“爹娘和阿弟在家可好?身子可是康健?阿弟学业如何了?”

一下子问这么多,徐怀远也一一回答,“姑父姑母都很好,把脉的太医说两人身子骨好的很,表妹莫要担心,至于阿澄,听说他在国子监更加刻苦,时常被夫子赞扬,照他这个态势,金榜题名不在话下。

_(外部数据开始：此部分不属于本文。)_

theorem State.parkReady_moves {fl : List Field} {r₀ : State} {s : State} {cust : ℕ} (hm : Moves fl r₀ s)
    (hfl : Field.within [.parts, .rings, .counters, .jobs, .calls, .steps, .batch, .grafts, .tiles, .boughs, .prods, .sums, .handoffs, .acts, .xferWaits, .canopy, .backs, .latches, .attnWaits, .servedKv, .servedAttn, .mem, .links, .sec, .out] fl = true) : Moves fl r₀ (State.parkReady s cust) :=
  hm.trans (Moves.mono (a := [.parts, .rings, .counters, .jobs, .calls, .steps, .batch, .grafts, .tiles, .boughs, .prods, .sums, .handoffs, .acts, .xferWaits, .canopy, .backs, .latches, .attnWaits, .servedKv, .servedAttn, .mem, .links, .sec, .out]) (by
  have h := Moves.refl [.parts, .rings, .counters, .jobs, .calls, .steps, .batch, .grafts, .tiles, .boughs, .prods, .sums, .handoffs, .acts, .xferWaits, .canopy, .backs, .latches, .attnWaits, .servedKv, .servedAttn, .mem, .links, .sec, .out] s
  unfold State.parkReady
  repeat' first
    | (extract_lets +onlyGivenNames x; first | (refine Moves.cut (s := x) ?_ ?_; (on_goal 2 => intro hx; clear_value x); (on_goal 1 => subst x)) | subst x)
    | with_reducible assumption
    | (show Field.within _ _ = true; decide)
    | with_reducible apply State.endCall_moves
    | with_reducible apply State.modCall_moves
    | with_reducible apply State.count_moves
    | with_reducible apply Moves.each
    | with_reducible apply Moves.ite
    | (intro _ _ _)
    | split) hfl)

theorem State.unpark_moves {fl : List Field} {r₀ : State} {s : State} {cust : ℕ} (hm : Moves fl r₀ s)
    (hfl : Field.within [.counters, .calls, .links, .out] fl = true) : Moves fl r₀ (State.unpark s cust) :=
  hm.trans (Moves.mono (a := [.counters, .calls, .links, .out]) (by
  have h := Moves.refl [.counters, .calls, .links, .out] s
  unfold State.unpark
  repeat' first
    | with_reducible assumption
    | (show Field.within _ _ = true; decide)
    | with_reducible apply State.modCall_moves
    | with_reducible apply Moves.each
    | with_reducible apply Moves.ite
    | (intro _ _ _)
    | split) hfl)

theorem State.refill_moves {fl : List Field} {r₀ : State} {s : State} {cust : ℕ} (hm : Moves fl r₀ s)
    (hfl : Field.within [.counters, .calls, .customers, .links, .out] fl = true) : Moves fl r₀ (State.refill s cust) :=
  hm.trans (Moves.mono (a := [.counters, .calls, .customers, .links, .out]) (by
  have h := Moves.refl [.counters, .calls, .customers, .links, .out] s
  unfold State.refill
  repeat' first
    | with_reducible assumption
    | (show Field.within _ _ = true; decide)
    | with_reducible apply State.unpark_moves
    | with_reducible apply State.modCustomer_moves
    | split) hfl)

theorem State.takeOrder_moves {fl : List Field} {r₀ : State} {s : State}  (hm : Moves fl r₀ s)
    (hfl : Field.within [.nextOrder] fl = true) : Moves fl r₀ (State.takeOrder s) :=
  hm.trans (Moves.mono (a := [.nextOrder]) (by
  have h := Moves.refl [.nextOrder] s
  unfold State.takeOrder
  repeat' first
    | with_reducible assumption
    | (show Field.within _ _ = true; decide)
    | split
    | (refine Moves.of_lit ?_ ?_ ?_)
    | (intro f hf; cases f <;> first | exact hf.elim (by decide) | rfl)
    | (exact fun c => ⟨c.parts, c.rings, c.counters, c.calls, c.customers, c.tiles, c.boughs, c.calSave, c.links, c.mem⟩)) hfl)

end Sys2Proof.Machine
end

”

这份差事其实是他争取来的,当然少不了姑父的助力,为的就是借着这个机会看一看柳姝婳过得好不好,以便安抚家里人的心,他爹娘祖母兄姐可都牵挂着这位表妹呢。

书信里的话总归是报喜不报忧,亲眼见到表妹脸色红润,又和萧佑感情甚笃,他才松了口气,这下终于放心了。

徐怀远没有待很久,第二日下午便启程回京,其中带了不少雍州特产回去。

望着他渐行渐远的车马,柳姝婳泪眼婆娑。

萧佑待看不见人后就掰过她的小脸,吻了上去,从额头到眼角,再到红唇,强势霸道,又不失温柔。

柳姝婳挣脱不得,只好依他。

周围三三两两的婢女看得羞红了脸。

虽说圣上会为萧佑设庆功宴,但雍州将士们的庆功宴还是如火如荼地进行。

傍晚,萧家军营。

宴会进行地热闹而畅快,丝竹之声不绝于耳,没有过多的觥筹交错和利益牵涉,坐席间言语欢畅,其乐融融。

参加的都是此次战役的众多将士,他们言语豪爽,不拘小节,喝酒畅快,淋漓尽致。

坐在上席的萧佑和柳姝婳看着底下,也很放松。

柳姝婳本来不打算来的,毕竟一群大老爷们的宴会,她去总觉得不自在,但他手下的将士们都很希望她去。